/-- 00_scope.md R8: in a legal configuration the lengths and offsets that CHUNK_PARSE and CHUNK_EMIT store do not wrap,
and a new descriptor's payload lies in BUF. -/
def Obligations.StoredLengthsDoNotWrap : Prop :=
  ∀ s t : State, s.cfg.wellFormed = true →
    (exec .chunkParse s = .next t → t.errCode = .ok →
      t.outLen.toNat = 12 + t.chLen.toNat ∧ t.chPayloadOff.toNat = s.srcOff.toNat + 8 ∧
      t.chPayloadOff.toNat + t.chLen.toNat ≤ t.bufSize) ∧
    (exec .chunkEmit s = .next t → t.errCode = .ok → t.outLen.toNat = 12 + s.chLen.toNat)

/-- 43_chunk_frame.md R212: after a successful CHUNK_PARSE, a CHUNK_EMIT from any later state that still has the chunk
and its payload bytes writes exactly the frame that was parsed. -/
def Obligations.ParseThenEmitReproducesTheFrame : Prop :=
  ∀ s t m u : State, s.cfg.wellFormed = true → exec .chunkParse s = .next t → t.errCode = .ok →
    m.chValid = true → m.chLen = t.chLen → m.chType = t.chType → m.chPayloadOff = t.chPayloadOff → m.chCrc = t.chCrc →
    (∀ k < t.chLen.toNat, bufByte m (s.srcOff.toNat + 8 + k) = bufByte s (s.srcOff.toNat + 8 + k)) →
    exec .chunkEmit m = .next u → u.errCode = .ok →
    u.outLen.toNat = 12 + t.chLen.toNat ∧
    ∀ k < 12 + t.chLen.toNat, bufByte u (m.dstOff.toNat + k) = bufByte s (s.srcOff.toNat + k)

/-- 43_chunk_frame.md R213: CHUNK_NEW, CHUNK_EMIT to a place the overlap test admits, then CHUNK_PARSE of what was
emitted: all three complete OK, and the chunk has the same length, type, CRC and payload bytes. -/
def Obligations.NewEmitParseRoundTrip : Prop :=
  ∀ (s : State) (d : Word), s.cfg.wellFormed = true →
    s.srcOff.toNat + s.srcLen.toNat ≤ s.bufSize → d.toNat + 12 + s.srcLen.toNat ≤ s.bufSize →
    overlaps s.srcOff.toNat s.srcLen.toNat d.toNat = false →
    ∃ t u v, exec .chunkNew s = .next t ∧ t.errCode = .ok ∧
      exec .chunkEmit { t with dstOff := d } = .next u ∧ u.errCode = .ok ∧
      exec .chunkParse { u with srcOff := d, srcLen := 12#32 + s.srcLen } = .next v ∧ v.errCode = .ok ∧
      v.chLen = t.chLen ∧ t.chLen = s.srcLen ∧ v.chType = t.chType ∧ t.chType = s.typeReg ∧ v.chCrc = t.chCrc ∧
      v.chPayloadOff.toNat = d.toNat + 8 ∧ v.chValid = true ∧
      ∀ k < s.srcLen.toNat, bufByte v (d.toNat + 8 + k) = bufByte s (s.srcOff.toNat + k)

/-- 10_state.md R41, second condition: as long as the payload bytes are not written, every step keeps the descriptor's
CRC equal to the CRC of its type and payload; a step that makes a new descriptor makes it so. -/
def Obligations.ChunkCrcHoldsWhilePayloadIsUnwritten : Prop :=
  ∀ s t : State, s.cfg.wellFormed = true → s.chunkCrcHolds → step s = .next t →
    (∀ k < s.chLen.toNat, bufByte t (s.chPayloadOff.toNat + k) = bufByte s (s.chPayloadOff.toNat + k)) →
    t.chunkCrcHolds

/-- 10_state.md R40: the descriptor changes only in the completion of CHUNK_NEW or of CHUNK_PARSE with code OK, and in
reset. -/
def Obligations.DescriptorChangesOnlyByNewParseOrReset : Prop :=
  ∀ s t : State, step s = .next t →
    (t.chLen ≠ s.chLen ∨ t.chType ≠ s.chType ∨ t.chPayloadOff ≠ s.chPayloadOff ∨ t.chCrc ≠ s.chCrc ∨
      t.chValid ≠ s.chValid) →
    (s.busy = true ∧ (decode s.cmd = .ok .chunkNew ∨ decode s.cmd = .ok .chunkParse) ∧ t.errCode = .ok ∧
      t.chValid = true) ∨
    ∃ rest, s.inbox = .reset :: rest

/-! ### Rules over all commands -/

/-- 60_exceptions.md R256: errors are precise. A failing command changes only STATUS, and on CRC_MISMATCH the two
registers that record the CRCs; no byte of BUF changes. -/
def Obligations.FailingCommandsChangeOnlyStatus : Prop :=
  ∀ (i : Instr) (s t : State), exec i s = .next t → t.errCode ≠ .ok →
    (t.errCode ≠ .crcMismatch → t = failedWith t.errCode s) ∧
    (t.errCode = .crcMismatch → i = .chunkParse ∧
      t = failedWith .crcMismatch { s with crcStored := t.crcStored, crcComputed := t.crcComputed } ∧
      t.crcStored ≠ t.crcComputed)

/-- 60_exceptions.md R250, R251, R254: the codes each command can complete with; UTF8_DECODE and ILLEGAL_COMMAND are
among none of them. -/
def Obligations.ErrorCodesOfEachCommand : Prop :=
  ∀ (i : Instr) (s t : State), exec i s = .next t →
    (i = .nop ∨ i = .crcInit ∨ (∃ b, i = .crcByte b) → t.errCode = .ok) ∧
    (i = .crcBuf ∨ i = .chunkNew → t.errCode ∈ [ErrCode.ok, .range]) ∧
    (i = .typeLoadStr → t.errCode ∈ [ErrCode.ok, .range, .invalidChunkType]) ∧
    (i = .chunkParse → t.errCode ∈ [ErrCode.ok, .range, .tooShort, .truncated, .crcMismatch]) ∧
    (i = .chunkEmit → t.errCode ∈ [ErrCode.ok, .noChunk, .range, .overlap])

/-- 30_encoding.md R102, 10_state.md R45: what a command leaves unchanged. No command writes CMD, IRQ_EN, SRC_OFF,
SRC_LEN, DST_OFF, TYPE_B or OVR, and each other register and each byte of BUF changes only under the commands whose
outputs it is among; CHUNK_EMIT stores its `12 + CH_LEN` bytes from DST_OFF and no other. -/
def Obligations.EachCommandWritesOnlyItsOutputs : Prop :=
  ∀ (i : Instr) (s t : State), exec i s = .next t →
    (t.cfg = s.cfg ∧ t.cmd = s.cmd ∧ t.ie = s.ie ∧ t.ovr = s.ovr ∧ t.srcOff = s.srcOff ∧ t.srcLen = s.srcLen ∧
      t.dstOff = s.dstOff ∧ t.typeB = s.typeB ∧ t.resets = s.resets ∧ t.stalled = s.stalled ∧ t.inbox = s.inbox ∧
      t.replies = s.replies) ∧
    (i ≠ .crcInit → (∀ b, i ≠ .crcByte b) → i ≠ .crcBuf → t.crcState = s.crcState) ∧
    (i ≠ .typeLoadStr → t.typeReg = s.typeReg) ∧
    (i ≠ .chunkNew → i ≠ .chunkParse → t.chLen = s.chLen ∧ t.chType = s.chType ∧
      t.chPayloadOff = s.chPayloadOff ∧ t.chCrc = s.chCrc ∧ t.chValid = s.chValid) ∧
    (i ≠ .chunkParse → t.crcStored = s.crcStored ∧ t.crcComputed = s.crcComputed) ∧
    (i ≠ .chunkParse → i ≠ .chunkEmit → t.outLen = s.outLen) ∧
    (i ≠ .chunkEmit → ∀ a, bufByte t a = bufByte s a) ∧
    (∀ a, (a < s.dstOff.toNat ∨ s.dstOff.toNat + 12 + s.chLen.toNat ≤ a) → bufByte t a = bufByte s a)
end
☆ ☆ ☆ ☆
TASK »
Your answer must consist solely of the lines above between the line holding "and its payload" and the line holding "CRC equal to", inclusive, copied exactly.

ANSWER »
and its payload bytes writes exactly the frame that was parsed. -/
def Obligations.ParseThenEmitReproducesTheFrame : Prop :=
  ∀ s t m u : State, s.cfg.wellFormed = true → exec .chunkParse s = .next t → t.errCode = .ok →
    m.chValid = true → m.chLen = t.chLen → m.chType = t.chType → m.chPayloadOff = t.chPayloadOff → m.chCrc = t.chCrc →
    (∀ k < t.chLen.toNat, bufByte m (s.srcOff.toNat + 8 + k) = bufByte s (s.srcOff.toNat + 8 + k)) →
    exec .chunkEmit m = .next u → u.errCode = .ok →
    u.outLen.toNat = 12 + t.chLen.toNat ∧
    ∀ k < 12 + t.chLen.toNat, bufByte u (m.dstOff.toNat + k) = bufByte s (s.srcOff.toNat + k)

/-- 43_chunk_frame.md R213: CHUNK_NEW, CHUNK_EMIT to a place the overlap test admits, then CHUNK_PARSE of what was
emitted: all three complete OK, and the chunk has the same length, type, CRC and payload bytes. -/
def Obligations.NewEmitParseRoundTrip : Prop :=
  ∀ (s : State) (d : Word), s.cfg.wellFormed = true →
    s.srcOff.toNat + s.srcLen.toNat ≤ s.bufSize → d.toNat + 12 + s.srcLen.toNat ≤ s.bufSize →
    overlaps s.srcOff.toNat s.srcLen.toNat d.toNat = false →
    ∃ t u v, exec .chunkNew s = .next t ∧ t.errCode = .ok ∧
      exec .chunkEmit { t with dstOff := d } = .next u ∧ u.errCode = .ok ∧
      exec .chunkParse { u with srcOff := d, srcLen := 12#32 + s.srcLen } = .next v ∧ v.errCode = .ok ∧
      v.chLen = t.chLen ∧ t.chLen = s.srcLen ∧ v.chType = t.chType ∧ t.chType = s.typeReg ∧ v.chCrc = t.chCrc ∧
      v.chPayloadOff.toNat = d.toNat + 8 ∧ v.chValid = true ∧
      ∀ k < s.srcLen.toNat, bufByte v (d.toNat + 8 + k) = bufByte s (s.srcOff.toNat + k)

/-- 10_state.md R41, second condition: as long as the payload bytes are not written, every step keeps the descriptor's
CRC equal to the CRC of its type and payload; a step that makes a new descriptor makes it so. -/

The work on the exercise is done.